EXERCISE GOAL: Where in the data below does the word "which" appear? Copy each line that holds it.

MATERIAL PROVIDED:
/-- Unit `u` holds an order in its queued or its pending slot (R86). -/
def holdsOrder (u : UnitId) (o : Order) (t : State) : Prop :=
  queuedOrder t u = some o ∨ t.units[u].pendingOrder = some o

/-- The entry `e` of the order queue that stood in `s` stands in `t` as well (R75). -/
def stillQueued (e : OrderEntry) (t : State) : Prop := e.unsent ∈ t.ring.orders.map OrderEntry.unsent

/-- Of the order queue of `s` only unit `u`'s own START, RESTAGE and STOP may be gone from that of `t`: a queued HALT,
an order on the line and the other units' orders stay, each as it stood, and so do the enrolment telegrams, one that
waits while the queue has a place left (R75, R165; that one that waits in a full queue may go is the model's choice, log
entry 15). -/
def othersStayQueued (u : UnitId) (s t : State) : Prop :=
  ∀ e ∈ s.ring.orders, (holdsSlot u e = false ∨ isHalt e = true ∨ e.sending = true) →
    (waitsToEnrol e = false ∨ s.ring.orders.length < 16) → stillQueued e t

/-- The states in which a DECLINED answer acts, for the order it declines (R88; a RESTAGE by its own stage, log entry
17). -/
def declineActs (o : Order) (st : UnitState) : Bool :=
  match o, st with
  | .start _, .starting => true
  | .restage .high, .raising => true
  | .restage .low, .lowering => true
  | .stop, .stopping => true
  | .halt, .stopping => true
  | _, _ => false

/-- A report with outcome DECLINED that acts on unit `u`'s state (R88). -/
def declinesNow (u : UnitId) (r : Report) (s : State) : Prop :=
  r.outcome = .declined ∧ ∃ fl, s.units[u].inFlight = some fl ∧ declineActs fl.order s.units[u].state = true

/-- The pending order of unit `u` that a report releases (R88). -/
def releasedOrder (u : UnitId) (r : Report) (s : State) : Option Order :=
  if r.outcome ≠ .none ∧ s.units[u].inFlight.isSome = true then s.units[u].pendingOrder else none

/-- What every report of unit `u`'s drive leaves of the unit itself: the last report, the miss count at 0, the poll
answered by outcome NONE alone, the order in flight ended by TAKEN and DECLINED alone (R69, R70, R87, R88). -/
def reportTaken (u : UnitId) (r : Report) (s t : State) : Prop :=
  t.units[u].lastReport = some r ∧ t.units[u].miss = 0
  ∧ t.units[u].pollTimer = (if r.outcome = .none then none else s.units[u].pollTimer)
  ∧ t.units[u].inFlight = (if r.outcome = .none then s.units[u].inFlight else none)

/-- The order queue with an order of unit `u`, where there is one, at its tail in a place of its own (R86, R165; which
entry gives its place up in a full queue, log entry 15). -/
def ordersJoined (u : UnitId) (o : Option Order) (s : State) : List OrderEntry :=
  match o with
  | none => s.ring.orders.map OrderEntry.unsent
  | some o => (withPlace s.ring.orders).map OrderEntry.unsent ++ [newEntry (.unitOrder u o) s.ring.orders]

/-- The orders after a report that neither issues nor withdraws any: with the order in flight answered the pending
order joins the order queue as a new one (R88), and all else stays. -/
def ordersReleased (u : UnitId) (r : Report) (s t : State) : Prop :=
  t.units[u].pendingOrder
      = (if r.outcome ≠ .none ∧ s.units[u].inFlight.isSome = true then none else s.units[u].pendingOrder)
  ∧ t.ring.orders.map OrderEntry.unsent = ordersJoined u (releasedOrder u r s) s

/-- The orders after a report with which unit `u` leaves service: its START, RESTAGE and STOP that are not on the line
are withdrawn, one just released among them, while a HALT stays; none is issued, and the others' stay (R75, R88). -/
def ordersWithdrawn (u : UnitId) (r : Report) (s t : State) : Prop :=
  (∀ e ∈ t.ring.orders, holdsSlot u e = true → isHalt e = true ∨ e.sending = true)
  ∧ t.units[u].pendingOrder
      = (if r.outcome ≠ .none ∧ s.units[u].inFlight.isSome = true then none
         else if s.units[u].pendingOrder = some .halt then some .halt else none)
  ∧ (releasedOrder u r s = some .halt → queuedOrder t u = some .halt)
  ∧ (∀ e ∈ t.ring.orders,
      e.unsent ∈ s.ring.orders.map OrderEntry.unsent ∨ ∃ o, releasedOrder u r s = some o ∧ e.item = .unitOrder u o)
  ∧ othersStayQueued u s t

SOLUTION TO THE PROBLEM:
/-- The states in which a DECLINED answer acts, for the order it declines (R88; a RESTAGE by its own stage, log entry
/-- The order queue with an order of unit `u`, where there is one, at its tail in a place of its own (R86, R165; which
/-- The orders after a report with which unit `u` leaves service: its START, RESTAGE and STOP that are not on the line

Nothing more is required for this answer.